### The task
Reproduce the tail of the data exactly. It starts at the line containing "let c := s.cell n" and runs to the last line.

· · · ·

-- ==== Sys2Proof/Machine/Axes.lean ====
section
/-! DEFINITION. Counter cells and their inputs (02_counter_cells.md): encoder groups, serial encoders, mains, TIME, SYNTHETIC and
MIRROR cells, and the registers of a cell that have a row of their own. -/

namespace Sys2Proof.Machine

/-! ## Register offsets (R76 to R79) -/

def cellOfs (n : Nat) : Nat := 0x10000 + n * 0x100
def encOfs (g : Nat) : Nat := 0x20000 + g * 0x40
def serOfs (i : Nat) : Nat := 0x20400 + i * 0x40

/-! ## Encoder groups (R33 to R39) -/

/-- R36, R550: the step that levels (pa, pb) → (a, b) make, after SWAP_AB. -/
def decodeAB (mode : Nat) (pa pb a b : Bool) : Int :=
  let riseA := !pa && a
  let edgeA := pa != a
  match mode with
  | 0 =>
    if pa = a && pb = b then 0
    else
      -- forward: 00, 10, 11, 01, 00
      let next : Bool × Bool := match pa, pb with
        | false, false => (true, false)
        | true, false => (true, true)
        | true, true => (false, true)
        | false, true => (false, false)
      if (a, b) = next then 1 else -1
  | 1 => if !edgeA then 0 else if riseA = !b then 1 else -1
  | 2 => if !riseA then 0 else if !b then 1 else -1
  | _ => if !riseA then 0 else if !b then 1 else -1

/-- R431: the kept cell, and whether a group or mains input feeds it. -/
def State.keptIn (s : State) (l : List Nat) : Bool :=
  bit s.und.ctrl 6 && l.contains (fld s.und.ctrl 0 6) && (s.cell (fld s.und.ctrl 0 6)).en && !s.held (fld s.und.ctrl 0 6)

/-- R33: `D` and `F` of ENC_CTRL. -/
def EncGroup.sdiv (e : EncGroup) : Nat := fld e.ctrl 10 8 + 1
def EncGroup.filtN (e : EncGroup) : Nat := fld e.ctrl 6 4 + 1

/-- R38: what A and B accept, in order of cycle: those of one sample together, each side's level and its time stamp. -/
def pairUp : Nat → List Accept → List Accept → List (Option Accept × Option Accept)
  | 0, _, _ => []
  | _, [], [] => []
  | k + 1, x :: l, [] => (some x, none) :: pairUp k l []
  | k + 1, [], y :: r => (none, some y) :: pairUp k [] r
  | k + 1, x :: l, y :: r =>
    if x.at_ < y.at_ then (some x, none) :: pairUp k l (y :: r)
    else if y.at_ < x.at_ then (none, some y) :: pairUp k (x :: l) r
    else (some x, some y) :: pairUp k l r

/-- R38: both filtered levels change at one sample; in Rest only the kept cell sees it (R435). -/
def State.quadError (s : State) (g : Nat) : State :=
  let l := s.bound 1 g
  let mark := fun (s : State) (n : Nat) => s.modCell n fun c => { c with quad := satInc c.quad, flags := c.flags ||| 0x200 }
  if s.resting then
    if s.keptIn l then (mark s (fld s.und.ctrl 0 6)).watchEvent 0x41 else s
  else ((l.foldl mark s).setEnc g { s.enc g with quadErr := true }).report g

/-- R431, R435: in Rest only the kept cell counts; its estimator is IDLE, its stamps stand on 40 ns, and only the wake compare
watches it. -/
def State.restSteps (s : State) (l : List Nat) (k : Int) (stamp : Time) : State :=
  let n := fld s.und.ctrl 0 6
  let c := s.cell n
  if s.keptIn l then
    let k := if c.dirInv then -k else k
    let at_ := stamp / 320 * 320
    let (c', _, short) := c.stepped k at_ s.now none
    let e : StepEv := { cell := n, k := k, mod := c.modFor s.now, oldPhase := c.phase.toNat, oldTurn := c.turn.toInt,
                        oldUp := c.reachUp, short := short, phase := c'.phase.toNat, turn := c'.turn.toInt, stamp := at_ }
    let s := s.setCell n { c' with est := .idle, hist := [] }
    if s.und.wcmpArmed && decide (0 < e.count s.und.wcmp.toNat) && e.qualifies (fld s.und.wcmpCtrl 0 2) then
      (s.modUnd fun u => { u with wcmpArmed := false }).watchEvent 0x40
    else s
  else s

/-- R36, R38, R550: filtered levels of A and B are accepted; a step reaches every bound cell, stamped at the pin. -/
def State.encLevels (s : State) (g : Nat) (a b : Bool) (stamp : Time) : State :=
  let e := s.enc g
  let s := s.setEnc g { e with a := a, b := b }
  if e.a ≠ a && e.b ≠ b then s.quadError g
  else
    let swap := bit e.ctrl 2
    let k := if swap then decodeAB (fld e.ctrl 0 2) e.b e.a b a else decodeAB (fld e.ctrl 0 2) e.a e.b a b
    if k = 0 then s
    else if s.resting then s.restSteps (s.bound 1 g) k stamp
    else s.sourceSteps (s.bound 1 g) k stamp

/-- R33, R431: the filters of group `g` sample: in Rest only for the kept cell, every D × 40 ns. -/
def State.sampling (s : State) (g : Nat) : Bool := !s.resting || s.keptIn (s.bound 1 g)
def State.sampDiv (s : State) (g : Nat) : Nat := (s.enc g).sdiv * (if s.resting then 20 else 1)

· · · ·

### Output
  let c := s.cell n
  if s.keptIn l then
    let k := if c.dirInv then -k else k
    let at_ := stamp / 320 * 320
    let (c', _, short) := c.stepped k at_ s.now none
    let e : StepEv := { cell := n, k := k, mod := c.modFor s.now, oldPhase := c.phase.toNat, oldTurn := c.turn.toInt,
                        oldUp := c.reachUp, short := short, phase := c'.phase.toNat, turn := c'.turn.toInt, stamp := at_ }
    let s := s.setCell n { c' with est := .idle, hist := [] }
    if s.und.wcmpArmed && decide (0 < e.count s.und.wcmp.toNat) && e.qualifies (fld s.und.wcmpCtrl 0 2) then
      (s.modUnd fun u => { u with wcmpArmed := false }).watchEvent 0x40
    else s
  else s

/-- R36, R38, R550: filtered levels of A and B are accepted; a step reaches every bound cell, stamped at the pin. -/
def State.encLevels (s : State) (g : Nat) (a b : Bool) (stamp : Time) : State :=
  let e := s.enc g
  let s := s.setEnc g { e with a := a, b := b }
  if e.a ≠ a && e.b ≠ b then s.quadError g
  else
    let swap := bit e.ctrl 2
    let k := if swap then decodeAB (fld e.ctrl 0 2) e.b e.a b a else decodeAB (fld e.ctrl 0 2) e.a e.b a b
    if k = 0 then s
    else if s.resting then s.restSteps (s.bound 1 g) k stamp
    else s.sourceSteps (s.bound 1 g) k stamp

/-- R33, R431: the filters of group `g` sample: in Rest only for the kept cell, every D × 40 ns. -/
def State.sampling (s : State) (g : Nat) : Bool := !s.resting || s.keptIn (s.bound 1 g)
def State.sampDiv (s : State) (g : Nat) : Nat := (s.enc g).sdiv * (if s.resting then 20 else 1)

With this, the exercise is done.